▶ Action item
Copy each line of the data exactly. Leave nothing out.

▶ Task inputs
--- START ---

-- ==== Sys2Proof/Certificates/Slice0/Obligations.lean ====
section
/-!
DEFINITION. The statements about this model, by rule of the spec.
-/
open Sys2Proof Sys2Proof.Machine

/-! ## Vocabulary -/

namespace Sys2Proof.Claim

/-- An exact integer result in 64 bits. -/
def exact64 (r : Int) : Dword := BitVec.ofInt 64 r

/-- A destination of a scalar word: s0 to s63 or k1 to k7 (R232). -/
def scalarDst : Operand → Bool
  | .s _ => true
  | .k i => i != 0
  | _ => false

/-- A source of a scalar word: S-class, but no accumulator and not LANE (R232). -/
def scalarSrc : Operand → Bool
  | .s _ => true
  | .k _ => true
  | .special _ => true
  | .const _ => true
  | _ => false

/-- What a completed word writes to D with an exact result: an s register whole, a k register its low 32 bits (R232, R234). -/
def toScalar (d : Operand) (r : Dword) : List Wr :=
  match d with
  | .s i => [⟨.s i.toNat, BitVec.allOnes 32, .sc r, 0xFFFFFFFF⟩]
  | .k i => [⟨.k i.toNat, BitVec.allOnes 32, .sc (r &&& 0xFFFFFFFF), 0xFFFFFFFF⟩]
  | _ => []

/-- The rows of R233 with two sources and no flag: the exact result and the class. -/
def twoSourceRows : List ((RWord → Instr) × (Dword → Dword → Int) × TClass) :=
  [(.addB64, fun a b => a.toNat + b.toNat, .t1), (.subB64, fun a b => a.toNat - b.toNat, .t1), (.mulB64, fun a b => a.toNat * b.toNat, .t1),
   (.mulhiI64, fun a b => a.toInt * b.toInt / 2 ^ 64, .t4), (.mulhiN64, fun a b => (a.toNat : Int) * b.toNat / 2 ^ 64, .t4),
   (.andB64, fun a b => (a &&& b).toNat, .t1), (.orB64, fun a b => (a ||| b).toNat, .t1), (.xorB64, fun a b => (a ^^^ b).toNat, .t1),
   (.andnB64, fun a b => (a &&& ~~~b).toNat, .t1), (.shlB64, fun a b => a.toNat * 2 ^ (b.toNat % 64), .t1),
   (.shrN64, fun a b => a.toNat / 2 ^ (b.toNat % 64), .t1), (.shrI64, fun a b => a.toInt / 2 ^ (b.toNat % 64), .t1),
   (.minI64, fun a b => min a.toInt b.toInt, .t1), (.maxI64, fun a b => max a.toInt b.toInt, .t1),
   (.minN64, fun a b => min a.toNat b.toNat, .t1), (.maxN64, fun a b => max a.toNat b.toNat, .t1)]

/-- The flagging rows of R233: the exact result, by whether the form is signed. -/
def flaggingRows : List ((RWord → Instr) × Bool × (Int → Int → Int)) :=
  [(.addoI64, true, fun a b => a + b), (.addoN64, false, fun a b => a + b), (.suboI64, true, fun a b => a - b), (.suboN64, false, fun a b => a - b),
   (.muloI64, true, fun a b => a * b), (.muloN64, false, fun a b => a * b)]

/-- A value as a form takes it: Sext or unsigned (R235). -/
def formVal (signed : Bool) (a : Dword) : Int := if signed then a.toInt else a.toNat

/-- The range of a form (R235). -/
def formRange (signed : Bool) (e : Int) : Prop := if signed then -2 ^ 63 ≤ e ∧ e ≤ 2 ^ 63 - 1 else 0 ≤ e ∧ e ≤ 2 ^ 64 - 1

/-- The rows of R236 that read A. -/
def immediateRows : List ((IWord → Instr) × (Dword → Word → Dword)) :=
  [(.addiB64, fun a i => exact64 (a.toNat + i.toInt)), (.andiB64, fun a i => a &&& exact64 i.toInt), (.oriB64, fun a i => a ||| exact64 i.toNat),
   (.xoriB64, fun a i => a ^^^ exact64 i.toNat), (.inshB64, fun a i => exact64 (i.toNat * 2 ^ 32 + a.toNat % 2 ^ 32))]

/-- The compares of R237. -/
def compareRows : List ((RWord → Instr) × (Dword → Dword → Bool)) :=
  [(.cmpEqB64, fun a b => decide (a = b)), (.cmpNeB64, fun a b => decide (a ≠ b)), (.cmpLtI64, fun a b => decide (a.toInt < b.toInt)),
   (.cmpLeI64, fun a b => decide (a.toInt ≤ b.toInt)), (.cmpLtN64, fun a b => decide (a.toNat < b.toNat)), (.cmpLeN64, fun a b => decide (a.toNat ≤ b.toNat))]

--- END ---

▶ Your response
-- ==== Sys2Proof/Certificates/Slice0/Obligations.lean ====
section
/-!
DEFINITION. The statements about this model, by rule of the spec.
-/
open Sys2Proof Sys2Proof.Machine

/-! ## Vocabulary -/

namespace Sys2Proof.Claim

/-- An exact integer result in 64 bits. -/
def exact64 (r : Int) : Dword := BitVec.ofInt 64 r

/-- A destination of a scalar word: s0 to s63 or k1 to k7 (R232). -/
def scalarDst : Operand → Bool
  | .s _ => true
  | .k i => i != 0
  | _ => false

/-- A source of a scalar word: S-class, but no accumulator and not LANE (R232). -/
def scalarSrc : Operand → Bool
  | .s _ => true
  | .k _ => true
  | .special _ => true
  | .const _ => true
  | _ => false

/-- What a completed word writes to D with an exact result: an s register whole, a k register its low 32 bits (R232, R234). -/
def toScalar (d : Operand) (r : Dword) : List Wr :=
  match d with
  | .s i => [⟨.s i.toNat, BitVec.allOnes 32, .sc r, 0xFFFFFFFF⟩]
  | .k i => [⟨.k i.toNat, BitVec.allOnes 32, .sc (r &&& 0xFFFFFFFF), 0xFFFFFFFF⟩]
  | _ => []

/-- The rows of R233 with two sources and no flag: the exact result and the class. -/
def twoSourceRows : List ((RWord → Instr) × (Dword → Dword → Int) × TClass) :=
  [(.addB64, fun a b => a.toNat + b.toNat, .t1), (.subB64, fun a b => a.toNat - b.toNat, .t1), (.mulB64, fun a b => a.toNat * b.toNat, .t1),
   (.mulhiI64, fun a b => a.toInt * b.toInt / 2 ^ 64, .t4), (.mulhiN64, fun a b => (a.toNat : Int) * b.toNat / 2 ^ 64, .t4),
   (.andB64, fun a b => (a &&& b).toNat, .t1), (.orB64, fun a b => (a ||| b).toNat, .t1), (.xorB64, fun a b => (a ^^^ b).toNat, .t1),
   (.andnB64, fun a b => (a &&& ~~~b).toNat, .t1), (.shlB64, fun a b => a.toNat * 2 ^ (b.toNat % 64), .t1),
   (.shrN64, fun a b => a.toNat / 2 ^ (b.toNat % 64), .t1), (.shrI64, fun a b => a.toInt / 2 ^ (b.toNat % 64), .t1),
   (.minI64, fun a b => min a.toInt b.toInt, .t1), (.maxI64, fun a b => max a.toInt b.toInt, .t1),
   (.minN64, fun a b => min a.toNat b.toNat, .t1), (.maxN64, fun a b => max a.toNat b.toNat, .t1)]

/-- The flagging rows of R233: the exact result, by whether the form is signed. -/
def flaggingRows : List ((RWord → Instr) × Bool × (Int → Int → Int)) :=
  [(.addoI64, true, fun a b => a + b), (.addoN64, false, fun a b => a + b), (.suboI64, true, fun a b => a - b), (.suboN64, false, fun a b => a - b),
   (.muloI64, true, fun a b => a * b), (.muloN64, false, fun a b => a * b)]

/-- A value as a form takes it: Sext or unsigned (R235). -/
def formVal (signed : Bool) (a : Dword) : Int := if signed then a.toInt else a.toNat

/-- The range of a form (R235). -/
def formRange (signed : Bool) (e : Int) : Prop := if signed then -2 ^ 63 ≤ e ∧ e ≤ 2 ^ 63 - 1 else 0 ≤ e ∧ e ≤ 2 ^ 64 - 1

/-- The rows of R236 that read A. -/
def immediateRows : List ((IWord → Instr) × (Dword → Word → Dword)) :=
  [(.addiB64, fun a i => exact64 (a.toNat + i.toInt)), (.andiB64, fun a i => a &&& exact64 i.toInt), (.oriB64, fun a i => a ||| exact64 i.toNat),
   (.xoriB64, fun a i => a ^^^ exact64 i.toNat), (.inshB64, fun a i => exact64 (i.toNat * 2 ^ 32 + a.toNat % 2 ^ 32))]

/-- The compares of R237. -/
def compareRows : List ((RWord → Instr) × (Dword → Dword → Bool)) :=
  [(.cmpEqB64, fun a b => decide (a = b)), (.cmpNeB64, fun a b => decide (a ≠ b)), (.cmpLtI64, fun a b => decide (a.toInt < b.toInt)),
   (.cmpLeI64, fun a b => decide (a.toInt ≤ b.toInt)), (.cmpLtN64, fun a b => decide (a.toNat < b.toNat)), (.cmpLeN64, fun a b => decide (a.toNat ≤ b.toNat))]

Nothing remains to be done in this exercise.